Statistical Inference: Hypothesis Testing

MATH 4720/MSSC 5720 Introduction to Statistics

Dr. Cheng-Han Yu
Department of Mathematical and Statistical Sciences
Marquette University

Hypothesis Testing

What is a Hypothesis Testing?

  • A hypothesis is a claim or statement about a property of a population, often the value of a population parameter.
    • The mean body temperature of humans is less than \(98.6^{\circ}\) F, or \(\mu < 98.6\).
    • Marquette students’ IQ scores has standard deviation equal to 15, or \(\sigma = 15\).
  • Null hypothesis \((H_0)\): a statement that the value of a parameter is
    • equal to some claim value
    • the negation of the alternative hypothesis
    • often represents a skeptical perspective to be tested
  • Alternative hypothesis \((H_1\) or \(H_a)\): a claim that the parameter is less than, greater than or not equal to some value.
    • usually our research hypothesis of some new scientific theory or finding

Null and Alternative Hypothesis

A \(H_0\) claim or \(H_1\) claim?

  • The percentage of Marquette female students loving Japanese food is equal to 80%.

  • On average, Marquette students consume less than 3 drinks per week.

  • A hypothesis testing 1 is a procedure to decide whether to reject \(H_0\) or not by how much evidence against \(H_0\).

Hypothesis Testing Example

A person is charged with a crime.

  • A jury decide whether the person is guilty or not.

  • The accuse is assumed to be innocent until the jury declares otherwise.

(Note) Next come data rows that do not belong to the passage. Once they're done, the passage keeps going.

/-- One turn: an event, the issue of a word, time passing, or an act of the outside world (1, 3). -/
inductive Turn where
  | ev (i : Instr)
  | issue (p : IssuePort)
  | tick (ns : Nat)
  | env (e : Env)
  deriving DecidableEq, Repr, Inhabited

/-- A message that this accelerator sends to another over UALink (R275 to R278): to the launch and proxy that `launch` and
`proxy` name at the receiver of the message, or to the port and node; and the answers to accesses of R316. -/
inductive Msg where
  | connect (launch proxy port rnode size : Nat)
  | grant (launch proxy permits : Nat)
  | record (port rnode : Nat) (r : RecMsg)
  | permits (launch proxy permits : Nat)
  | close (port rnode launch : Nat)
  | report (launch proxy held : Nat)
  | reply (bs : List Byte)
  | refused
  deriving DecidableEq, Repr, Inhabited

/-- The state of the module. -/
structure State where
  agenda : List Turn
  cur : Option Nat
  uidNext : Nat
  freeCtr : Nat
  time : Nat
  mem : Mem
  clusters : Assoc Cluster
  cores : Assoc Core
  parts : Assoc Partition
  queues : Assoc Queue
  scan : List Nat
  dsems : Assoc Addr
  posted : List (Nat × Nat)
  hostData : Addr
  launches : List Launch
  launchNext : Nat
  connects : List Connect
  sent : List (Nat × Msg)
  wgs : List Wg
  groups : List Group
  accs : List Access
  batches : List Batch
  mops : List Mop
  sliceqs : List SliceQ
  saved : List Saved
  openRanges : List (Nat × Nat)
  peers : List Nat
  retired : Addr
  ras : Ras
  boot : Boot
  power : Power
  deriving DecidableEq, Repr, Inhabited

/-- The reasons a step stops with a fault. -/
inductive Fault where
  /-- Raised by every step of a frozen module but a module reset or TAP read: "Only module reset leaves a freeze" (R342). Safe. -/
  | frozen
  /-- Raised by every step of a module that powered down at 115 °C (R349) but a power-on. Safe. -/
  | poweredDown
  deriving DecidableEq, Repr, Inhabited

/-- The reasons a step has no meaning. -/
inductive Refusal where
  /-- An instruction whose meaning is not written yet. Safe. -/
  | notModelled (mnemonic : String)
  /-- Raised by the meaning of an instruction word when no group and no Sleeve context issues: no word can issue then. Safe. -/
  | noIssuer
  deriving DecidableEq, Repr, Inhabited

/-- An empty tagged memory: zero bytes with tag FULL (R163). -/
def TMem.empty : TMem := ⟨[], []⟩

/-- A free command-link channel: eight permits (R305). -/
def Channel.reset : Channel := ⟨8, 0, [], [], false, none⟩

/-- A core at module reset (R145, R161, R172). -/
def Core.reset : Core := ⟨none, 0, none, [], TMem.empty, 0, List.replicate 8 0, [], none⟩

/-- A cluster at module reset (R175, R349). -/
def Cluster.reset : Cluster := ⟨0, 26, none, [], [], none, none, Channel.reset, Channel.reset⟩

/-- A queue at module reset (Tables 12.4, 12.5): RLOG 6 and FETCHW aside, every field 0. -/
def Queue.reset : Queue := ⟨0, 0x600, 0, 0, 0, false, 0, 0, 0, false, [], none⟩

/-- A partition at module reset (Tables 13.2, 13.3): MATW 1, FETCHW 8. -/
def Partition.reset : Partition :=
  ⟨0, 0, 0x10008, 0, 0, 0, 0, 0, 0, 0, 0, 0, 0, 0, 0, 0, 0, 0, false, List.replicate 13 0, [], [], [], [], []⟩

/-- The RAS block at module reset (Table 15.4): RTH 1,000, AREP 1. -/
def Ras.reset : Ras := ⟨0x3E80001, 0, 0, 0, false, [], [], [], [], [], [], [], [], false, [], [], [], []⟩

/-- The boot block at module reset (Tables 15.7b, 15.7c). -/
def Boot.reset : Boot :=
  ⟨0, false, false, false, 0, 0, 0, 0, 0, List.replicate 32 0, [], [], [], [], false, 0, [], [], [], [], false, []⟩

/-- The module right after reset: no partition enabled, no launch, no group, no turn waiting. -/
def State.reset : State where
  agenda := []
  cur := none
  uidNext := 0
  freeCtr := 0
  time := 0
  mem := []
  clusters := []
  cores := []
  parts := []
  queues := []
  scan := [0, 0, 0, 0]
  dsems := []
  posted := []
  hostData := 0
  launches := []
  launchNext := 1
  connects := []
  sent := []
  wgs := []
  groups := []
  accs := []
  batches := []
  mops := []
  sliceqs := []
  saved := []
  openRanges := []
  peers := []
  retired := 0
  ras := Ras.reset
  boot := Boot.reset
  power := ⟨3400, false⟩

end Sys2Proof.Machine
end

  • Only if overwhelming evidence of the person’s guilt can be shown is the jury expected to declare the person guilty, otherwise the person is considered not guilty.

What should be \(H_0\) and \(H_a\)?

  • \(H_0:\) The person is not guilty 🙂

  • \(H_1:\) The person is guilty 😟

  • Evidence: Photos, videos, witness, fingerprint, DNA

  • Decision Rule: Jury’s voting

  • Conclusion: Verdict “guilty” or “NOT enough evidence to convict”

How to Formally Do a Statistical Hypothesis Testing

  • Step 0: Check Method Assumptions

  • Step 1: Set the \(H_0\) and \(H_a\) in Symbolic Form from a Claim

  • Step 2: Set the Significance Level \(\alpha\)

  • Step 3: Calculate the Test Statistic (Evidence)

(Decision Rule I: Critical Value Method)

  • Step 4-c: Find the Critical Value

  • Step 5-c: Draw a Conclusion Using Critical Value Method

(Decision Rule II: P-Value Method)

  • Step 4-p: Find the P-Value

  • Step 5-p: Draw a Conclusion Using P-Value Method

  • Step 6: Restate the Conclusion in Nontechnical Terms, and Address the Original Claim
  • 😎 No worries, we will learn the steps step by step!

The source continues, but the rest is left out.